Other days

100 years ago

April 24, 1919

BENTONVILLE -- The trial of the Frisco railroad for failure to maintain the train service required by an act of the legislature between Rogers and Bentonville and other points on the Grove (Okla.) branch came up Monday in Circuit Court here. The road was indicted on two counts and was fined $100 on one count and the other postponed until May 21, on the railroad's promise that the service will be resumed. If the service is resumed, it is said that the fine will be withdrawn, and if the service is not resumed the road will be fined on the second indictment for every day that the service has not been given.
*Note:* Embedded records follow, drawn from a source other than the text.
/-- The instruction of the same row with the operands that stand in the fields of a word. -/
def Instr.withOperands (w : Word) : Instr → Instr
  | .cls => .cls
  | .ret => .ret
  | .jp _ => .jp (nnnField w)
  | .call _ => .call (nnnField w)
  | .seVxKk _ _ => .seVxKk (xField w) (kkField w)
  | .sneVxKk _ _ => .sneVxKk (xField w) (kkField w)
  | .seVxVy _ _ => .seVxVy (xField w) (yField w)
  | .ldVxKk _ _ => .ldVxKk (xField w) (kkField w)
  | .addVxKk _ _ => .addVxKk (xField w) (kkField w)
  | .ldVxVy _ _ => .ldVxVy (xField w) (yField w)
  | .orVxVy _ _ => .orVxVy (xField w) (yField w)
  | .andVxVy _ _ => .andVxVy (xField w) (yField w)
  | .xorVxVy _ _ => .xorVxVy (xField w) (yField w)
  | .addVxVy _ _ => .addVxVy (xField w) (yField w)
  | .subVxVy _ _ => .subVxVy (xField w) (yField w)
  | .shrVxVy _ _ => .shrVxVy (xField w) (yField w)
  | .subnVxVy _ _ => .subnVxVy (xField w) (yField w)
  | .shlVxVy _ _ => .shlVxVy (xField w) (yField w)
  | .sneVxVy _ _ => .sneVxVy (xField w) (yField w)
  | .ldINnn _ => .ldINnn (nnnField w)
  | .jpV0Nnn _ => .jpV0Nnn (nnnField w)
  | .rndVxKk _ _ => .rndVxKk (xField w) (kkField w)
  | .drw _ _ _ => .drw (xField w) (yField w) (nField w).toNat
  | .skp _ => .skp (xField w)
  | .sknp _ => .sknp (xField w)
  | .ldVxDt _ => .ldVxDt (xField w)
  | .ldVxK _ => .ldVxK (xField w)
  | .ldDtVx _ => .ldDtVx (xField w)
  | .ldStVx _ => .ldStVx (xField w)
  | .addIVx _ => .addIVx (xField w)
  | .ldFVx _ => .ldFVx (xField w)
  | .ldBVx _ => .ldBVx (xField w)
  | .ldMemVx _ => .ldMemVx (xField w)
  | .ldVxMem _ => .ldVxMem (xField w)

theorem maskMatch_withOperands (w : Word) (i : Instr) : maskMatch (i.withOperands w) = maskMatch i := by
  cases i <;> rfl

/-- The operands of a word fit their fields. -/
theorem wellFormed_withOperands (w : Word) (i : Instr) : wellFormed (i.withOperands w) = true := by
  cases i with
  | drw _ _ _ => exact decide_eq_true (nField w).isLt
  | _ => rfl

/-- A word that matches a row is the encoding of the row's instruction with the word's own operands. -/
theorem encode_withOperands {w : Word} {i : Instr} (h : w &&& (maskMatch i).1 = (maskMatch i).2) :
    encode (i.withOperands w) = w := by
  cases i with
  | cls | ret => exact h.symm.trans BitVec.and_allOnes
  | jp _ | call _ | ldINnn _ | jpV0Nnn _ =>
    rw [maskMatch] at h
    exact nnnWord_of_fields (opField_of_masked h rfl rfl)
  | seVxKk _ _ | sneVxKk _ _ | ldVxKk _ _ | addVxKk _ _ | rndVxKk _ _ =>
    rw [maskMatch] at h
    exact xkkWord_of_fields (opField_of_masked h rfl rfl) rfl
  | seVxVy _ _ | sneVxVy _ _ | ldVxVy _ _ | orVxVy _ _ | andVxVy _ _ | xorVxVy _ _ | addVxVy _ _ | subVxVy _ _
  | shrVxVy _ _ | subnVxVy _ _ | shlVxVy _ _ =>
    rw [maskMatch] at h
    exact xynWord_of_fields (opField_of_masked h rfl rfl) (nField_of_masked h rfl rfl)
  | drw _ _ _ =>
    rw [maskMatch] at h
    exact xynWord_of_fields (opField_of_masked h rfl rfl) (nField_eq_ofNat w)
  | skp _ | sknp _ | ldVxDt _ | ldVxK _ | ldDtVx _ | ldStVx _ | addIVx _ | ldFVx _ | ldBVx _ | ldMemVx _
  | ldVxMem _ =>
    rw [maskMatch] at h
    exact xkkWord_of_fields (opField_of_masked h rfl rfl) (kkField_of_masked h rfl rfl)

/-- Every instruction's row is one of the table's: the operands play no part in it. -/
theorem maskMatch_mem_opcodeRows (i : Instr) : maskMatch i ∈ opcodeRows := by
  cases i <;> simp [opcodeRows, maskMatch]

/-- A word that has the digits of a row decodes to an instruction of that row. -/
theorem exists_decodeWord_of_masked {w : Word} {row : Word × Word} (hrow : row ∈ opcodeRows) (h : w &&& row.1 = row.2) :
    ∃ i, decodeWord w = .ok i ∧ maskMatch i = row := by
  simp only [opcodeRows, ← List.map_append, List.mem_map] at hrow
  obtain ⟨i, -, rfl⟩ := hrow
  refine ⟨i.withOperands w, ?_, maskMatch_withOperands w i⟩
  have hdec := decodeWord_encode (wellFormed_withOperands w i)
  rwa [encode_withOperands h] at hdec

/-! A masked word as its fields. -/

theorem and_F000_eq (w : Word) : w &&& 0xF000 = opField w ++ 0#12 := by
  rw [← nnnWord_of_fields (w := w) rfl, opField_nnnWord]
  show (opField w ++ nnnField w) &&& (BitVec.allOnes 4 ++ 0#12) = _
  simp only [BitVec.and_append, BitVec.and_zero, BitVec.and_allOnes]

theorem and_F00F_eq (w : Word) : w &&& 0xF00F = opField w ++ nibble 0 ++ nibble 0 ++ nField w := by
  rw [← xynWord_of_fields (w := w) rfl rfl, opField_xynWord, nField_xynWord]
  show (opField w ++ nibble (xField w) ++ nibble (yField w) ++ nField w) &&&
      (BitVec.allOnes 4 ++ 0#4 ++ 0#4 ++ BitVec.allOnes 4) = opField w ++ nibble 0 ++ nibble 0 ++ nField w
  simp only [BitVec.and_append, BitVec.and_zero, BitVec.and_allOnes]
  rfl

theorem and_F0FF_eq (w : Word) : w &&& 0xF0FF = opField w ++ nibble 0 ++ kkField w := by
  rw [← xkkWord_of_fields (w := w) rfl rfl, opField_xkkWord, kkField_xkkWord]
  show (opField w ++ nibble (xField w) ++ kkField w) &&& (BitVec.allOnes 4 ++ 0#4 ++ BitVec.allOnes 8) = _
  simp only [BitVec.and_append, BitVec.and_zero, BitVec.and_allOnes]
  rfl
There is now maintained on the branch one mixed train each way and the uncertainty of the time of arrival or departure is not only an inconvenience, but the mail service for Bentonville and other points is seriously hampered.

50 years ago

April 24, 1969

• Sparks from an acetylene cutting torch ignited some tar and debris about 12:30 p.m. Wednesday at the construction site of the Union National Bank Building on Louisiana Street between Fourth and Capital streets, causing lots of smoke but not much else. Little Rock Fire Chief Jack Davis said a worker was using the cutting torch on the building's ground level above a pit filled with tar and scraps when sparks from the torch set fire to the tar. ... The fire was about midway in the block and about 30 feet from the street. Pumper units from the Central Fire Station and the station at Ninth and Sherman Streets arrived quickly. Firemen extinguished the fire with the hoses connected to the trucks' water tanks.

25 years ago

April 24, 1994

• Federal labor officials filed suit Friday accusing White County of failing to pay minimum wages and overtime compensation to employees. In a suit filed in federal court in Little Rock, the U.S. Department of Labor said the defendants had unlawfully withheld wages from employees since April 1991. The Labor Department also said the defendants had not kept proper records of the hours worked by county employees and the wages paid to them. The department asked that the defendants be barred from violating federal labor laws and that county employees be paid the wages due them.

10 years ago

April 24, 2009

• Little Rock's Housing Authority will soon take control of assets worth millions of dollars from the nonprofit Neighborhood Builders Inc., according to a settlement agreement the Housing Authority's board of commissioners unanimously approved Thursday. The lawsuit, filed by the Housing Authority in U.S. District Court for the Eastern District of Arkansas, alleged that four former Housing Authority officials created deals that funneled more than $5 million of public housing money to the nonprofit, which they also controlled. The complaint said the former officials then misused profit generated from housing developments built with the public housing money and unjustly compensated themselves. The Housing Authority sought a judge's order granting it control of the nonprofit's assets and repayment of all public funds granted to the nonprofit and its officials dating back to 1996. The settlement agreement doesn't include any repayment of funds but does transfer mortgages and property held by Neighborhood Builders to the Housing Authority. The value of the assets hasn't been determined.